● **Stored items**
theorem exec_updFetch : exec (.updFetch o.id cap fault m) s = .next (updFetch o cap fault m s) := by
  show execUpdFetch o.id cap fault m s = _
  rw [execUpdFetch, ho]
  exact congrArg Host.Outcome.next (if_pos ⟨hop, hstage, hphase, hst⟩)

theorem completes_updFetch_takes (hsome : (fetchTakes s o.param cap m).2.2 ≠ []) :
    Completes (exec (.updFetch o.id cap 0 m) s) fun t =>
      t.upd.phase = 3 ∧ t.upd.fetch = (fetchTakes s o.param cap m).2.2 ∧ t.upd.fsum = (fetchTakes s o.param cap m).1 ∧
      t.ord = s.ord ∧ t.slots = s.slots := by
  rw [exec_updFetch ho hop hstage hphase hst, updFetch, if_neg (by simp)]
  generalize fetchTakes s o.param cap m = x at *
  obtain ⟨sum, same, l⟩ := x
  dsimp only at hsome ⊢
  rw [if_neg hsome]
  have herased := areasErased_eraseAll l { s with upd := { s.upd with fsum := sum, fetchSame := same } }
  rw [eraseAll] at herased
  generalize List.foldl _ _ l = u at *
  refine completes_next ⟨rfl, rfl, ?_, ?_, ?_⟩
  · show u.upd.fsum = _
    rw [herased]
  · show u.ord = _
    rw [herased]
  · show u.slots = _
    rw [herased]

end

/-- The update block as a fetch ends. -/
def fetchOver (u : Upd) : Upd := { u with phase := if u.phase = 3 then 0 else u.phase, fetch := [] }

theorem cutFetch_of_phase {s : State} (h : s.upd.phase ≠ 3) : cutFetch s = s := if_neg fun hc => h hc.2

theorem fallNormal_upd (c : Nat) (s : State) : (fallNormal 0 c s).upd = (cutFetch s).upd := by
  unfold fallNormal fallSlot
  dsimp only
  split
  · rw [queueRec_frame]
    rfl
  · rfl

theorem endFall_upd (c : Nat) (s : State) : (endFall 0 c s).upd = (cutFetch s).upd := by
  rw [endFall, traceAll_frame, ← fallNormal_upd c]

theorem endFetch_ready {c : Nat} {s : State} (hst : (slotGet s 0).st = .updating) (hto : (slotGet s 0).fallTo = some .ready) :
    endFetch c s = endReady 0 c [] 0 (modSlot 0 (fun x => { x with fallTo := none }) { s with upd := fetchOver s.upd }) := by
  unfold endFetch
  exact (if_neg (not_not_intro hst)).trans (if_pos hto)

theorem endFetch_falls {c : Nat} {s : State} (hst : (slotGet s 0).st = .updating) (hto : (slotGet s 0).fallTo = none) :
    endFetch c s = endFall 0 c { s with upd := fetchOver s.upd } := by
  unfold endFetch
  refine (if_neg (not_not_intro hst)).trans (if_neg ?_)
  show (slotGet s 0).fallTo ≠ _
  rw [hto]
  nofun

/-- What a fetch that takes nothing shows in the update block. -/
def fetchShown (s : State) (o : Order) (cap fault : Nat) (m : List (Nat × List Byte)) : Upd :=
  if fault ≠ 0 then s.upd
  else
    let x := fetchTakes s o.param cap m
    { s.upd with fsum := x.1, fetchSame := x.2.1, reason := if x.2.1 then 0x16 else 0, resTarget := if x.2.1 then 1 else 0 }

/-- The code that a fetch which takes nothing returns. -/
def fetchCode (fault : Nat) : Nat := if fault = 0 then 0 else if fault = 1 then 0x04D else 0x049

theorem updFetch_none {cap fault : Nat} {m : List (Nat × List Byte)} {o : Order} {s : State}
    (hnone : fault ≠ 0 ∨ (fetchTakes s o.param cap m).2.2 = []) :
    updFetch o cap fault m s = endFetch (fetchCode fault) { s with upd := fetchShown s o cap fault m } := by
  unfold updFetch fetchShown fetchCode
  by_cases hfault : fault = 0
  · have hempty := hnone.resolve_left (not_not_intro hfault)
    rw [if_neg (not_not_intro hfault), if_neg (not_not_intro hfault), if_pos hfault]
    generalize fetchTakes s o.param cap m = x at *
    obtain ⟨sum, same, l⟩ := x
    dsimp only at hempty ⊢
    rw [if_pos hempty]
    rfl
  · rw [if_pos hfault, if_pos hfault, if_neg hfault]

theorem fetchShown_fsum {s : State} {o : Order} {cap fault : Nat} {m : List (Nat × List Byte)} (hfault : fault = 0) :
    (fetchShown s o cap fault m).fsum = (fetchTakes s o.param cap m).1 := by
  rw [fetchShown, if_neg (not_not_intro hfault)]

section
variable {cap fault : Nat} {m : List (Nat × List Byte)} {o : Order} {s : State} (ho : orderGet s o.id = some o)
  (hop : o.opcode = 0x13) (hstage : o.stage = .dispatched) (hphase : s.upd.phase ≠ 3) (hst : (slotGet s 0).st = .updating)
  (hnone : fault ≠ 0 ∨ (fetchTakes s o.param cap m).2.2 = [])
include ho hop hstage hphase hst hnone

theorem completes_updFetch_ready {r : Running} (hto : (slotGet s 0).fallTo = some .ready) (hrun : (slotGet s 0).run = some r)
    (hid : r.oid = o.id) :
    Completes (exec (.updFetch o.id cap fault m) s) fun t =>
      OrderEnds o (fetchCode fault) t ∧ t.upd.fetch = [] ∧ (fault = 0 → t.upd.fsum = (fetchTakes s o.param cap m).1) ∧
      (slotGet t 0).st = .ready ∧ SlotsBut 0 s t ∧ t.rnd = s.rnd ∧ t.sys = s.sys := by
  rw [exec_updFetch ho hop hstage hphase hst, updFetch_none hnone]
  have hsum := fetchShown_fsum (s := s) (o := o) (cap := cap) (fault := fault) (m := m)
  generalize fetchCode fault = c
  generalize fetchShown s o cap fault m = x at *
  set u : State := { s with upd := x } with hu
  have hst' : (slotGet u 0).st = .updating := hst
  rw [endFetch_ready hst' hto]
  set v : State := { u with upd := fetchOver u.upd } with hv
  have hslot := slotIs_modSlot (slotIs_refl 0 v) (f := fun x => { x with fallTo := none }) fun _ _ _ => rfl
  have hready := slotIs_modSlot hslot (f := fun x => { x with st := .ready }) fun _ _ _ => rfl
  have hrun' := (slotIs_field hready Slot.run).trans (show (slotGet v 0).run = some r from hrun)
  have ho' : orderGet v r.oid = some o := by
    rw [hid]
    exact ho
  have hends := runEnds_of_slotIs hready (runEnds_endRun hrun' c)
  have hstate : (slotGet (endReady 0 c [] 0 (modSlot 0 (fun x => { x with fallTo := none }) v)) 0).st = .ready := by
    rw [slotGet_endReady ((slotIs_field hslot Slot.run).trans (show (slotGet v 0).run = some r from hrun))]
  refine completes_next ⟨hends.hub rfl o ho', ?_, fun hfault => ?_, hstate, ?_, ?_, ?_⟩
  · rw [endReady_upd]
    rfl
  · rw [endReady_upd]
    exact hsum hfault
  · exact (slotIs_but hslot (slotsBut_endReady 0 c 0 [] _) :)
  · rw [endReady_rnd]
    rfl
  · rw [endReady_sys]
    rfl

theorem completes_updFetch_falls (hto : (slotGet s 0).fallTo = none) :
    Completes (exec (.updFetch o.id cap fault m) s) fun t =>
      Falls 0 8 false (some (fetchCode fault)) s t ∧ SlotsBut 0 s t ∧ t.upd.fetch = [] ∧ t.ord = s.ord ∧ t.rnd = s.rnd ∧
      t.sys = s.sys := by
  rw [exec_updFetch ho hop hstage hphase hst, updFetch_none hnone]
  generalize fetchCode fault = c
  generalize fetchShown s o cap fault m = x
  set u : State := { s with upd := x } with hu
  have hst' : (slotGet u 0).st = .updating := hst
  rw [endFetch_falls hst' hto]
  set v : State := { u with upd := fetchOver u.upd } with hv
  have hsession : inSession (slotGet v 0) = true := by
    have hst'' : (slotGet v 0).st = .updating := hst
    rw [inSession, hst'']
  obtain ⟨⟨h1, h2, h3, h4, h5, h6, h7⟩, hbut⟩ := falls_endFall (code := c) hsession
  refine completes_next ⟨⟨h1, h2, h3, h4, h5, h6, h7⟩, hbut, ?_, ?_, ?_, ?_⟩
  · have hkept : cutFetch v = v := cutFetch_of_phase (by
      show (if _ then _ else _ : Nat) ≠ 3
      split
      · nofun
      · assumption)
    rw [endFall_upd, hkept]
    rfl
  · rw [endFall_ord]
  · rw [endFall_rnd]
  · rw [endFall_sys]

end

/-! ### The card flow of RECOVERY -/

/-- The state in which the card flow reads the card. -/
def flowPowered (s : State) : State := updatePower none { s with upd := { s.upd with flowRan := true } }

theorem flowPowered_frame (s : State) :
    flowPowered s = { s with slots := (flowPowered s).slots, sat := (flowPowered s).sat, upd := { s.upd with flowRan := true } } := rfl

theorem slotIs_flowPowered (s : State) : (slotGet (flowPowered s) 0).st = .updating ∧
    (slotGet (flowPowered s) 0).pins.vccOn = true ∧ SlotsBut 0 s (flowPowered s) := by
  unfold flowPowered updatePower
  refine ⟨?_, ?_, fun j hj => ?_⟩
  · rw [slotGet_modSlot, if_pos rfl]
  · rw [slotGet_modSlot, if_pos rfl]
  · rw [slotGet_modSlot, if_neg hj]
    rfl

/-- The images that the card flow writes. -/
def flowImages (s : State) (m : List (Nat × List Byte)) (first last : Nat) : List (Tbl Byte) :=
  (bestImage s m last 1 (scanImages m last 32 first)).toList ++ (bestImage s m last 4 (scanImages m last 32 first)).toList

theorem flowImages_flowPowered (s : State) (m : List (Nat × List Byte)) (first last : Nat) :
    flowImages (flowPowered s) m first last = flowImages s m first last := rfl

/-- The card flow goes on to write its images. -/
def flowWrites (l : List (Tbl Byte)) (s : State) : State :=
  { s with upd := { s.upd with phase := 3, owner := .card, fetch := l, fetchSame := false } }

theorem slotGet_of_slots {s t : State} (hslots : t.slots = s.slots) (j : Nat) : slotGet t j = slotGet s j := by
  rw [slotGet, slotGet, hslots]

section
variable {cap fault : Nat} {m : List (Nat × List Byte)} {s : State} (hst : s.sys.state = .recovery)
  (hcard : (slotGet s 0).st = .present) (hvsl : s.sup.vsl5Ok = true) (hjob : jobRuns s = false) (howner : s.upd.owner = .none)
  (hran : s.upd.flowRan = false)
include hst hcard hvsl hjob howner hran

theorem exec_recoveryCardFlow : exec (.recoveryCardFlow cap fault m) s = .next (cardFlow cap fault m s) :=
  congrArg Host.Outcome.next (if_pos ⟨hst, hcard, hvsl, hjob, howner, hran⟩)

theorem completes_recoveryCardFlow {first last : Nat} (hpart : findPartition cap m = some (first, last))
    (hsome : flowImages s m first last ≠ []) :
    Completes (exec (.recoveryCardFlow cap 0 m) s) fun t =>
      t.upd.phase = 3 ∧ t.upd.owner = .card ∧ t.upd.flowRan = true ∧ t.upd.fetch = flowImages s m first last ∧
      (slotGet t 0).st = .updating ∧ (slotGet t 0).pins.vccOn = true ∧ SlotsBut 0 s t ∧ t.sys = s.sys ∧ t.ord = s.ord := by
  rw [exec_recoveryCardFlow hst hcard hvsl hjob howner hran]
  obtain ⟨hslot, hvcc, hbut⟩ := slotIs_flowPowered s
  have hframe := flowPowered_frame s
  have hflow : cardFlow cap 0 m s = if flowImages (flowPowered s) m first last = [] then endFlow (flowPowered s)
      else flowWrites (flowImages (flowPowered s) m first last)
        (eraseAll (flowImages (flowPowered s) m first last) (flowPowered s)) := by
    unfold cardFlow
    rw [if_pos rfl, hpart]
    rfl
  rw [hflow, flowImages_flowPowered, if_neg hsome]
  have herased := areasErased_eraseAll (flowImages s m first last) (flowPowered s)
  generalize flowPowered s = v at *
  generalize eraseAll (flowImages s m first last) v = u at *
  have hslots : u.slots = v.slots := by rw [herased]
  have hget : ∀ j, slotGet u j = slotGet v j := slotGet_of_slots hslots
  refine completes_next ⟨rfl, rfl, ?_, rfl, (congrArg Slot.st (hget 0)).trans hslot,
    (congrArg (fun x => x.pins.vccOn) (hget 0)).trans hvcc, fun j hj => (hget j).trans (hbut j hj), ?_, ?_⟩
  · show u.upd.flowRan = true
    rw [herased, hframe]
  · show u.sys = s.sys
    rw [herased, hframe]
  · show u.ord = s.ord
    rw [herased, hframe]

theorem completes_recoveryCardFlow_none (hnone : fault ≠ 0 ∨ findPartition cap m = none) :
    Completes (exec (.recoveryCardFlow cap fault m) s) fun t =>
      (slotGet t 0).st = .falling ∧ (slotGet t 0).pins = contactsOff ∧ (slotGet t 0).cause = 8 ∧ SlotsBut 0 s t ∧
      t.upd = { s.upd with flowRan := true } ∧ t.sys = s.sys ∧ t.ord = s.ord := by
  rw [exec_recoveryCardFlow hst hcard hvsl hjob howner hran]
  have hflow : cardFlow cap fault m s = fallNormal 0 0 (flowPowered s) := by
    have hpart : (if fault = 0 then findPartition cap m else none) = none := by
      split
      · exact hnone.resolve_left (not_not_intro ‹fault = 0›)
      · rfl
    unfold cardFlow
    rw [hpart]
    rfl
  obtain ⟨hslot, hvcc, hbut⟩ := slotIs_flowPowered s
  have hframe := flowPowered_frame s
  have hphase : (flowPowered s).upd.phase ≠ 3 := by
    intro he
    have he' : s.upd.phase = 3 := he
    rw [jobRuns, he'] at hjob
    cases hjob
  have hkept : cutFetch (flowPowered s) = flowPowered s := cutFetch_of_phase hphase
  rw [hflow]
  generalize flowPowered s = v at *
  have hsession : inSession (slotGet v 0) = true := by rw [inSession, hslot]
  have hfall : slotGet (fallNormal 0 0 v) 0 = slotFall 8 false false none (some 0) v.sys.tick (slotGet v 0) := by
    rw [fallNormal, slotGet_fallSlot, if_pos rfl]
  rw [slotFall, if_pos hsession] at hfall
  refine completes_next ⟨?_, ?_, ?_, fun j hj => ?_, ?_, ?_, ?_⟩
  · rw [hfall]
  · rw [hfall]
  · rw [hfall]
  · rw [fallNormal, slotGet_fallSlot, if_neg hj, hbut j hj]
  · rw [fallNormal_upd, hkept, hframe]
  · rw [fallNormal, fallSlot_sys, hframe]
  · rw [fallNormal, fallSlot_ord, hframe]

● **HOW TO COMPLETE THIS TASK**
Going through the entries, return every line holding the word "findPartition".

● **ANSWER SECTION**
theorem completes_recoveryCardFlow {first last : Nat} (hpart : findPartition cap m = some (first, last))
theorem completes_recoveryCardFlow_none (hnone : fault ≠ 0 ∨ findPartition cap m = none) :
    have hpart : (if fault = 0 then findPartition cap m else none) = none := by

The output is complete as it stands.